Informe de Observación Neurofenomenológica sobre Estados Alterados de Conciencia Inducidos por Psilocibina
Zenodo (CERN European Organization for Nuclear Research) June 17, 2026 Peer reviewed DOI: 10.5281/zenodo.20738020 via OpenAlex
Summary
The analysis explores the subjective experience of a psilocybin session, emphasizing changes in bodily awareness, spatial perception, visual imagery, and self-representation. It documents these experiences through notes and reconstruction, linking them to current neuroscientific models like ego dissolution and altered sensory integration. The aim is to describe the structures of experience under psilocybin without making metaphysical claims about the phenomena.
Study at a glance
| Design | phenomenological analysis |
|---|---|
| Population | self-observed psilocybin experience |
| Key finding | The study reveals significant alterations in bodily awareness and self-representation during psilocybin experiences. |
Abstract
This report presents a detailed phenomenological analysis of a self-observed psilocybin experience conducted under controlled conditions and documented through contemporaneous notes and post-session reconstruction. The study focuses on the structure of subjective experience rather than on pharmacological outcomes alone. Particular attention is given to alterations in bodily awareness, spatial perception, visual imagery, attentional dynamics, autonomous verbal phenomena, experiences of presence, transformations of self-representation, and processes of autobiographical reintegration occurring during and after the altered state.
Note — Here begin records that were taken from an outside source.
-- ==== Sys2Proof/Machine/Platform.lean ====
section
/-! DEFINITION. Several engines on one platform (60_exceptions.md R281, 20_memory.md R84): each has its own register file,
scratch, interrupt line and host sequence, and all share external memory. Commands are atomic (92_eei_decisions.md D2), so
a run of the platform is an interleaving of single steps, whose order the schedule gives. DESIGN CHOICE (log entry 13),
unsafe. -/

namespace Sys2Proof.Machine

/-- A platform of engines. A parked engine holds no memory and no admission map: both are the platform's. -/
structure Platform where
  engines : List State
  mem : Memory
  admission : List AdmitRule
  /-- THE MODEL'S OWN: which engine moves next. -/
  schedule : List Nat
deriving DecidableEq, Repr

/-- An engine as it is kept while another one moves. -/
def State.park (s : State) : State := { s with mem := [], admission := [] }

/-- An engine of the platform, seen with the shared memory. -/
def Platform.view (pl : Platform) (e : State) : State := { e with mem := pl.mem, admission := pl.admission }

/-- Engine k takes one step on the shared memory (60_exceptions.md R281). -/
def Platform.stepEngine (pl : Platform) (k : Nat) : Host.Outcome Platform Fault Refusal :=
  match pl.engines[k]? with
  | none => .refused .noSuchEngine
  | some e =>
    match step (pl.view e) with
    | .next t => .next { pl with engines := pl.engines.set k t.park, mem := t.mem }
    | .fault r => .fault r
    | .refused r => .refused r

/-- One step of the platform: the engine the schedule names, or nothing. -/
def Platform.step (pl : Platform) : Host.Outcome Platform Fault Refusal :=
  match pl.schedule with
  | [] => .next pl
  | k :: rest => Platform.stepEngine { pl with schedule := rest } k

/-- N_ENGINES engines out of reset, on memory that no agent has written, on a platform that admits what the OPEN parameter
MEM_ADMIT says (60_exceptions.md R281, 20_memory.md R77; log entry 4). Nothing is scheduled: DESIGN CHOICE (log entry 13),
safe. -/
def Platform.reset : Platform where
  engines := List.replicate Config.params.nEngines State.reset.park
  mem := []
  admission := Config.params.memAdmit
  schedule := []

end Sys2Proof.Machine
end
The analysis is informed by phenomenology, neurophenomenology, cognitive science, consciousness studies, and contemporary psychedelic research. Experiential observations are discussed in relation to current neuroscientific models including ego dissolution, predictive processing, altered sensory integration, and large-scale network reorganization associated with psychedelic states. The document combines raw experiential reports, analytical commentary, methodological reflections, and an interdisciplinary bibliographic framework drawing from psychology, neuroscience, philosophy, anthropology, and contemplative traditions. The objective is not to establish metaphysical claims regarding the ontological status of the reported phenomena, but rather to describe and examine the experiential structures that emerge under psilocybin and to explore possible interpretative frameworks through which such experiences may be understood.